/-- The gap write (43_frame_transmitter.md R134). -/
theorem stateOk_gapStarts (hI : StateOk s) : StateOk { s with blk := { s.blk with txPhase := .gap, lineQ := .low, cnt := 1 } } :=
  { hI with
    cntRange := one_le_gapTicks hI.cfgWf
    bitCnt := nofun
    gapCnt := fun _ _ => ⟨Nat.le_refl _, one_le_gapTicks hI.cfgWf⟩
    lineLow := fun _ => rfl }

/-- A failing gap write (43_frame_transmitter.md R134, 60_exceptions.md R202). -/
theorem stateOk_gapFails (hI : StateOk s) :
    StateOk { s with blk := { s.blk with
      txPhase := .gap, fault := true, mode := .halted, txActive := false, lineQ := .low } } :=
  stateOk_faultEntry (s := { s with blk := { s.blk with txPhase := .gap } }) { inRange_of_stateOk hI with }

/-- A one-shot completes, with the rotation index advanced or not (46_commands.md R187). -/
theorem stateOk_oneshotDone {r : Nat} (hI : StateOk s) (hm : s.blk.mode = .oneshot) (hd : txDone s = true)
    (hr : r < s.cfg.numPatterns) :
    StateOk { s with blk := { s.blk with txActive := false, mode := .ready, rotIdx := r } } :=
  { hI with
    rotRange := hr
    stillIdle := fun _ => rfl
    oneshotBusy := nofun
    runBusy := nofun
    bitCnt := nofun
    gapCnt := nofun
    yieldCnt := nofun
    faultHalted := by simp [fault_eq_false_of_not_halted hI (show s.blk.mode ≠ .halted by simp [hm])]
    lineLow := fun _ => (lineQ_eq_low_of_txDone hI hd :) }

/-- The yield starts when a send of RUN completes, with the rotation index advanced or not (45_scheduler.md R165). -/
theorem stateOk_yieldStarts {r : Nat} (hI : StateOk s) (hm : s.blk.mode = .run) (hd : txDone s = true)
    (hy : s.cfg.yieldUs ≠ 0) (hr : r < s.cfg.numPatterns) :
    StateOk { s with blk := { s.blk with txActive := false, rotIdx := r, runPhase := .yielding, yieldCnt := 1 } } :=
  { hI with
    yieldRange := Nat.one_le_iff_ne_zero.mpr hy
    rotRange := hr
    stillIdle := fun _ => rfl
    oneshotBusy := by simp [hm]
    runBusy := by simp
    bitCnt := nofun
    gapCnt := nofun
    yieldCnt := fun _ _ => ⟨Nat.le_refl _, Nat.one_le_iff_ne_zero.mpr hy⟩
    lineLow := fun _ => (lineQ_eq_low_of_txDone hI hd :) }

/-- One more tick of the yield (45_scheduler.md R166). -/
theorem stateOk_yieldCounts (hI : StateOk s) (hy : s.blk.yieldCnt < s.cfg.yieldUs) :
    StateOk { s with blk := { s.blk with yieldCnt := s.blk.yieldCnt + 1 } } :=
  { hI with
    yieldRange := hy
    yieldCnt := fun _ _ => ⟨Nat.le_add_left 1 _, hy⟩ }

theorem stateOk_tickCase (hI : StateOk s) (h : TickCase s b) : StateOk { s with blk := b } := by
  have hbyte := hI.byteRange
  cases h with
  | still | nop => exact hI
  | illegal => exact { hI with }
  | start slot b hc => exact stateOk_started hI hc
  | startFails slot b hc => exact stateOk_failedStart hI hc
  | inside _ hp hc => exact stateOk_cellCounts hI hp hc
  | nextBit ht hp _ hb => exact stateOk_cellStarts hI ht hp hbyte (by omega)
  | nextBitFails _ _ _ hb => exact stateOk_cellFails hI hbyte (by omega)
  | nextByte ht hp _ _ hi => exact stateOk_cellStarts hI ht hp hi (by omega)
  | nextByteFails _ _ _ _ hi => exact stateOk_cellFails hI hi (by omega)
  | gapWrite => exact stateOk_gapStarts hI
  | gapWriteFails => exact stateOk_gapFails hI
  | gapCount _ hp hc => exact stateOk_gapCounts hI hp hc
  | oneshotDone hm hd =>
    refine stateOk_oneshotDone hI hm hd ?_
    cases s.blk.osKind
    · exact hI.rotRange
    · exact rotIdx_succ_mod_lt hI
  | idleThenYield hm _ hd _ hy => exact stateOk_yieldStarts hI hm hd hy hI.rotRange
  | patternThenYield hm _ hd hy => exact stateOk_yieldStarts hI hm hd hy (rotIdx_succ_mod_lt hI)
  | yieldCount _ _ hy => exact stateOk_yieldCounts hI hy

end Cases

/-- Settles O22: a step is a reset tick, which gives RESET, or one of the cases of a tick, each of which keeps the invariants. -/
theorem stepKeepsInvariants : Obligations.StepKeepsInvariants := by
  unfold Obligations.StepKeepsInvariants
  intro s t hI h
  rcases step_next_cases s t hI h with ⟨_, rfl⟩ | ⟨_, b, hb, rfl⟩
  · exact stateOk_closeTick (stateOk_takeReset hI.cfgWf)
  · exact stateOk_closeTickC (stateOk_tickCase hI hb)

end Sys2Proof.Proofs
end

section
/-! What sets and clears BUSY, FAULT and CMD_ERR in a tick that is no reset (10_state.md R25). -/

namespace Sys2Proof.Proofs

open Sys2Proof.Machine Sys2Proof.Laws

section Flags

variable {s : State} {slot : Nat} {b : Block}

/-! ### CMD_ERR -/

theorem illegalAccepted_iff (s : State) :
    illegalAccepted s = true ↔ ∃ w, accepted s = some w ∧ (decode w).isLegal = false := by
  unfold illegalAccepted
  cases accepted s <;> simp

/-- A tick that accepts an illegal word is the IllegalCommand tick and no other (46_commands.md R186). -/
theorem tickCase_of_illegalAccepted (hI : StateOk s) (hl : illegalAccepted s = true) (h : TickCase s b) :
    b = { s.blk with cmdErr := true } := by
  obtain ⟨w, ha, hd⟩ := (illegalAccepted_iff s).mp hl
  obtain ⟨_, _, hm, _⟩ := (accepted_eq_some s w).mp ha
  have ht := hI.stillIdle (.inl hm)
  cases h
  case illegal => rfl
  case start hc _ | startFails hc _ => cases hc <;> simp_all [Instr.isLegal]
  all_goals simp_all [Instr.isLegal]

theorem tickCase_cmdErr_of_legal (hl : illegalAccepted s = false) (h : TickCase s b) : b.cmdErr = s.blk.cmdErr := by
  cases h
  case illegal w ha hd => exact absurd ((illegalAccepted_iff s).mpr ⟨w, ha, hd⟩) (by simp [hl])
  case start hc _ | startFails hc _ => exact (startCause_cmdErr hc :)
  all_goals rfl

theorem tickCase_cmdErr (hI : StateOk s) (h : TickCase s b) : b.cmdErr = (s.blk.cmdErr || illegalAccepted s) := by
  cases hl : illegalAccepted s
  · rw [tickCase_cmdErr_of_legal hl h, Bool.or_false]
  · rw [tickCase_of_illegalAccepted hI hl h, Bool.or_true]

/-! ### FAULT -/

/-- No action but reset clears FAULT (60_exceptions.md R203). -/
theorem tickCase_fault_of_fault (hf : s.blk.fault = true) (h : TickCase s b) : b.fault = true := by
  cases h
  case start hc _ => exact (startCause_fault hc).trans hf
  case startFails | nextBitFails | nextByteFails | gapWriteFails => rfl
  all_goals exact hf

/-! ### BUSY -/

/-- A transmission in progress ends by completion or by fault entry (43_frame_transmitter.md R139). -/
theorem tickCase_active_cleared (ht : s.blk.txActive = true) (h : TickCase s b) (hb : b.txActive = false) :
    txDone s = true ∨ b.fault = true := by
  have hne : s.blk.txActive ≠ false := by simp [ht]
  cases h
  case oneshotDone hd | idleThenYield hd _ _ | patternThenYield hd _ => exact .inl hd
  case startFails | nextBitFails | nextByteFails | gapWriteFails => exact .inr rfl
  case start => exact Bool.noConfusion hb
  all_goals exact absurd hb hne

/-- Every start of a transmission writes the line: the bit write of its first cell (43_frame_transmitter.md R130). -/
theorem startCause_writesLine (h : StartCause s slot b) : writesLine s = true := by
  cases h
  case run ha hd | txIdle ha hd | txNext ha hd => simp [writesLine, ha, hd, startsTransmission, Instr.isLegal]
  case pattern hm hp hd hr => simp [writesLine, hm, hp, hd, hr]
  case idleAgain hm hp hd _ hy | afterPattern hm hp hd hy => simp [writesLine, hm, hp, hd, hy]
  case yieldEnd hm hp hy => simp [writesLine, hm, hp, hy]

theorem tickCase_active_set (ht : s.blk.txActive = false) (h : TickCase s b) (hb : b.txActive = true) :
    writesLine s = true := by
  have hne : s.blk.txActive ≠ true := by simp [ht]
  cases h
  case start hc _ => exact startCause_writesLine hc
  case startFails | nextBitFails | nextByteFails | gapWriteFails | oneshotDone | idleThenYield | patternThenYield =>
    exact Bool.noConfusion hb
  all_goals exact absurd hb hne

end Flags

/-- Settles O51: reset clears the three flags, and each case of a tick is read off for each flag. -/
theorem flagsAreSticky : Obligations.FlagsAreSticky := by
  unfold Obligations.FlagsAreSticky
  intro s t hI h
  have hT := stepKeepsInvariants s t hI h
  rcases step_next_cases s t hI h with ⟨hr, rfl⟩ | ⟨hr, b, hb, rfl⟩
  · exact ⟨fun _ => by simp [Block.reset], by simp [hr]⟩
  · refine ⟨by simp [hr], fun _ => ?_⟩
    have hhalt := hT.faultHalted
    simp only [closeTickC_blk] at hhalt ⊢
    exact ⟨fun hf => tickCase_fault_of_fault hf hb,
      fun hf hf' => ⟨fun hm => by simp [hI.faultHalted.mpr hm] at hf, hhalt.mp hf'⟩,
      tickCase_cmdErr hI hb,
      fun ht ht' => (tickCase_active_cleared ht hb ht').imp_right fun hf =>
        ⟨fault_eq_false_of_not_halted hI (not_halted_of_active hI ht), hf⟩,
      fun ht ht' => tickCase_active_set ht hb ht'⟩

end Sys2Proof.Proofs
end

section
/-! The output ports and the fields of STATUS (10_state.md R22, R24). -/

namespace Sys2Proof.Proofs

open Sys2Proof.Machine Sys2Proof.Laws

/-! ### `rot_idx_o` -/

theorem numPatterns_le_two_pow_rotWidth (c : Config) : c.numPatterns ≤ 2 ^ rotWidth c :=
  Nat.le_of_pred_lt Nat.lt_log2_self

/-- A width above 1 is the least: one bit less holds fewer than `P` values. -/
theorem two_pow_rotWidth_pred_lt {c : Config} (h : 1 < rotWidth c) : 2 ^ (rotWidth c - 1) < c.numPatterns := by
  have hne : c.numPatterns - 1 ≠ 0 := fun h0 => by simp [rotWidth, h0] at h
  have hle : 2 ^ (rotWidth c - 1) ≤ c.numPatterns - 1 := Nat.log2_self_le hne
  omega

theorem rotIdxO_toNat {s : State} (h : s.blk.rotIdx < s.cfg.numPatterns) : (rotIdxO s).toNat = s.blk.rotIdx :=
  (BitVec.toNat_ofNat _ _).trans (Nat.mod_eq_of_lt (Nat.lt_of_lt_of_le h (numPatterns_le_two_pow_rotWidth s.cfg)))

/-- Settles O52: `P - 1`, the greatest index, lies between two powers of two by the laws of `Nat.log2`. -/
theorem outputPorts : Obligations.OutputPorts := by
  unfold Obligations.OutputPorts
  exact ⟨fun b => decide_eq_true_iff, fun s hI => ⟨rotIdxO_toNat hI.rotRange, Nat.le_add_left 1 _,
    numPatterns_le_two_pow_rotWidth s.cfg, two_pow_rotWidth_pred_lt⟩⟩

/-! ### STATUS -/

/-- The bits of STATUS, bit 0 first, without the reserved ones (10_state.md R24). -/
def statusBits (b : Block) : List Bool :=
  [b.txActive, b.lineQ.toBool, b.fault, b.cmdErr, (modeCode b.mode).getLsbD 0, (modeCode b.mode).getLsbD 1,
    frameKind b, phaseBit b, isYielding b]

/-- STATUS bit by bit: the listed bits, and 0 above them. -/
theorem status_getLsbD (b : Block) (i : Nat) : (status b).getLsbD i = (statusBits b).getD i false := by
  show BitVec.getLsbD (w := 7 + 1 + 1 + 1 + 2 + 1 + 1 + 1 + 1) _ i = _
  simp only [status, BitVec.getLsbD_append]
  match i with
  | 0 | 1 | 2 | 3 | 4 | 5 | 6 | 7 | 8 => simp [statusBits]
  | i + 9 => simp [statusBits]

theorem status_mode (b : Block) : (status b).extractLsb' 4 2 = modeCode b.mode := by
  refine BitVec.eq_of_getLsbD_eq fun i hi => ?_
  rw [BitVec.getLsbD_extractLsb', status_getLsbD]
  match i, hi with
  | 0, _ | 1, _ => simp [statusBits]

theorem status_reserved (b : Block) : (status b).extractLsb' 9 7 = 0#7 := by
  refine BitVec.eq_of_getLsbD_eq fun i _ => ?_
  have hbit : (statusBits b).getD (9 + i) false = false := by rw [Nat.add_comm]; rfl
  rw [BitVec.getLsbD_extractLsb', status_getLsbD, hbit, Bool.and_false, BitVec.getLsbD_zero]

theorem toBool_eq_true_iff (l : Level) : l.toBool = true ↔ l = .high := by cases l <;> simp [Level.toBool]

theorem isYielding_iff (b : Block) : isYielding b = true ↔ b.mode = .run ∧ b.runPhase = .yielding := by simp [isYielding]

/-- Settles O50: each single-bit field is read off the list of STATUS's bits, and the two wider ones have lemmas of their own. -/
theorem statusFields : Obligations.StatusFields := by
  unfold Obligations.StatusFields
  intro b
  simp only [status_getLsbD]
  refine ⟨rfl, toBool_eq_true_iff b.lineQ, rfl, rfl, ?_, decide_eq_true_iff, decide_eq_true_iff, isYielding_iff b,
    status_reserved b, rfl⟩
  rw [status_mode]
  cases b.mode <;> rfl

end Sys2Proof.Proofs
end

section
/-! The frame store (20_memory.md R51, R53): what the loading of the frames puts at each address, and that no run changes it. -/

namespace Sys2Proof.Proofs

open Sys2Proof.Machine Sys2Proof.Laws

/-! ### Frames of one length, laid out one after the other -/

theorem length_flatten_of_length_eq {n : Nat} {frames : List (List Byte)} (h : ∀ f ∈ frames, f.length = n) :
    frames.flatten.length = frames.length * n := by
  induction frames with
  | nil => simp
  | cons f frames ih =>
    obtain ⟨hf, hfs⟩ := List.forall_mem_cons.mp h
    rw [List.flatten_cons, List.length_append, ih hfs, hf, List.length_cons, Nat.succ_mul, Nat.add_comm]

/-- Byte `i` of frame `k` stands at `k · n + i` (20_memory.md R51). -/
theorem getElem?_flatten_of_length_eq {n k i : Nat} {frames : List (List Byte)} (h : ∀ f ∈ frames, f.length = n)
    (hi : i < n) : frames.flatten[k * n + i]? = (frames.getD k [])[i]? := by
  induction frames generalizing k with
  | nil => simp
  | cons f frames ih =>
    obtain ⟨hf, hfs⟩ := List.forall_mem_cons.mp h
    cases k with
    | zero => rw [Nat.zero_mul, Nat.zero_add, List.flatten_cons, List.getElem?_append_left (by omega), List.getD_cons_zero]
    | succ k =>
      have hskip : (k + 1) * n + i = f.length + (k * n + i) := by rw [hf, Nat.succ_mul]; omega
      rw [hskip, List.flatten_cons, List.getElem?_append_right (Nat.le_add_right _ _), Nat.add_sub_cancel_left, ih hfs,
        List.getD_cons_succ]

========

Give back exactly the lines above, from the line containing "frameKind b, phaseBit b, isYielding b]" through the line containing "refine BitVec.eq_of_getLsbD_eq fun i hi", with both end lines and nothing more.

RESPONSE TO THIS EXERCISE
    frameKind b, phaseBit b, isYielding b]

/-- STATUS bit by bit: the listed bits, and 0 above them. -/
theorem status_getLsbD (b : Block) (i : Nat) : (status b).getLsbD i = (statusBits b).getD i false := by
  show BitVec.getLsbD (w := 7 + 1 + 1 + 1 + 2 + 1 + 1 + 1 + 1) _ i = _
  simp only [status, BitVec.getLsbD_append]
  match i with
  | 0 | 1 | 2 | 3 | 4 | 5 | 6 | 7 | 8 => simp [statusBits]
  | i + 9 => simp [statusBits]

theorem status_mode (b : Block) : (status b).extractLsb' 4 2 = modeCode b.mode := by
  refine BitVec.eq_of_getLsbD_eq fun i hi => ?_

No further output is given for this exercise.